A number of variations and modifications of the disclosure can be used. It would be possible to provide for some features of the disclosure without providing others. The present disclosure, in various embodiments, configurations, or aspects, includes components, methods, processes, systems and/or apparatus substantially as depicted and described herein, including various embodiments, configurations, aspects, subcombinations, and subsets thereof. Those of skill in the art will understand from the foregoing how to make and use the subject matter of the present disclosure. The present disclosure, in various embodiments, configurations, and aspects, includes providing devices and processes in the absence of items not depicted and/or described herein or in various embodiments, configurations, or aspects hereof, including in the absence of such items as may have been used in previous devices or processes, e.g., for improving performance, achieving case and/or reducing cost of implementation.

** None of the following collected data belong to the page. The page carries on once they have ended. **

theorem witness_StartEventsSendTheAddressByte :
    (∃ n : Byte, { event 0x08 8 with size := some 1 }.size = some n ∧ 1 ≤ n.toNat ∧ { event 0x08 8 with size := some 1 }.buf.read 0 = some 0xA0) ∧
    (∃ n : Byte, { event 0x10 0 with buf := [] }.size = some n ∧ 1 ≤ n.toNat ∧ { event 0x10 0 with buf := [] }.buf.read 0 = none) ∧
    ∃ n : Byte, { event 0x08 0 with size := some 0 }.size = some n ∧ n.toNat = 0 :=
  ⟨⟨1, by decide⟩, ⟨3, by decide⟩, ⟨0, by decide⟩⟩

theorem witness_WriteAcknowledgeSendsOrStops :
    ((event 0x28 2).size = some 3 ∧ (event 0x28 2).cur.toNat < (3 : Byte).toNat ∧ (event 0x28 2).buf.read 2 = some 0x34) ∧
    ({ event 0x18 2 with buf := [] }.size = some 3 ∧ { event 0x18 2 with buf := [] }.buf.read 2 = none) ∧
    (event 0x28 3).size = some 3 ∧ (3 : Byte).toNat ≤ (event 0x28 3).cur.toNat := by decide

theorem witness_ReadAddressAcknowledgeRequestsAByte :
    (readEvent 0x40 3 1 0).size = some 3 ∧ (readEvent 0x40 3 1 0).cur.toNat + 1 < (3 : Byte).toNat ∧
    (readEvent 0x40 2 1 0).size = some 2 ∧ (2 : Byte).toNat ≤ (readEvent 0x40 2 1 0).cur.toNat + 1 := by decide

theorem witness_ReceivedByteIsStoredAndTheNextRequested :
    ((readEvent 0x50 8 7 0xDE).size = some 8 ∧ (readEvent 0x50 8 7 0xDE).cfg.cap ≤ 255 ∧
      (readEvent 0x50 8 7 0xDE).cur.toNat < (readEvent 0x50 8 7 0xDE).cfg.cap) ∧
    (event 0x50 8).cfg.cap ≤ (event 0x50 8).cur.toNat := by decide

theorem witness_LastReceivedByteEndsTheRead :
    (readEvent 0x58 8 7 0xDE).cur.toNat < (readEvent 0x58 8 7 0xDE).cfg.cap ∧
    (event 0x58 8).cfg.cap ≤ (event 0x58 8).cur.toNat := by decide

theorem witness_FailureEventsRecordTheirCode :
    (0x20 : Byte) = (event 0x20 1).cfg.codes.slawNack ∧ (0x48 : Byte) = (event 0x48 1).cfg.codes.slarNack ∧
    (0x30 : Byte) = (event 0x30 1).cfg.codes.datawNack ∧ (0x00 : Byte) = (event 0x00 1).cfg.codes.busError := by decide

theorem witness_HostWritesOneCell :
    (7 < s0.cfg.cap ∧ s0.ie = false) ∧ (7 < started.cfg.cap ∧ started.ie = true) ∧ s0.cfg.cap ≤ 8 ∧ s0.ie = false := by decide

theorem witness_HostReadsOneCell :
    (2 < s0Packet.cfg.cap ∧ s0Packet.ie = false ∧ s0Packet.buf.read 2 = some 0x34 ∧ s0Packet.call = .idle) ∧
    ({ s0Packet with call := .reading [] [] }.call = .reading [] [] ∧
      { s0Packet with call := .reading [.rd (.hbuf 1)] [] }.call = .reading [.rd (.hbuf 1)] []) ∧
    (7 < started.cfg.cap ∧ started.ie = true) ∧ (7 < s0.cfg.cap ∧ s0.ie = false ∧ s0.buf.read 7 = none) ∧ s0.cfg.cap ≤ 8 := by decide

theorem witness_HostWritesAndReadsTheSize :
    (s0Packet.ie = false ∧ s0Packet.size = some 3) ∧ (s0.ie = false ∧ s0.size = none) ∧ started.ie = true := by decide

The foregoing discussion of the disclosure has been presented for purposes of illustration and description. The foregoing is not intended to limit the disclosure to the form or forms disclosed herein. In the foregoing Detailed Description for example, various features of the disclosure are grouped together in one or more embodiments, configurations, or aspects for the purpose of streamlining the disclosure. The features of the embodiments, configurations, or aspects of the disclosure may be combined in alternate embodiments, configurations, or aspects other than those discussed above. This method of disclosure is not to be interpreted as reflecting an intention that the claimed disclosure requires more features than are expressly recited in each claim. Rather, as the following claims reflect, inventive aspects lie in less than all features of a single foregoing disclosed embodiment, configuration, or aspect. Thus, the following claims are hereby incorporated into this Detailed Description, with each claim standing on its own as a separate preferred embodiment of the disclosure.

Moreover, though the description of the disclosure has included description of one or more embodiments, configurations, or aspects and certain variations and modifications, other variations, combinations, and modifications are within the scope of the disclosure, e.g., as may be within the skill and knowledge of those in the art, after understanding the present disclosure. It is intended to obtain rights which include alternative embodiments, configurations, or aspects to the extent permitted, including alternate, interchangeable and/or equivalent structures, functions, ranges or steps to those claimed, whether or not such alternate, interchangeable and/or equivalent structures, functions, ranges or steps are disclosed herein, and without intending to publicly dedicate any patentable subject matter.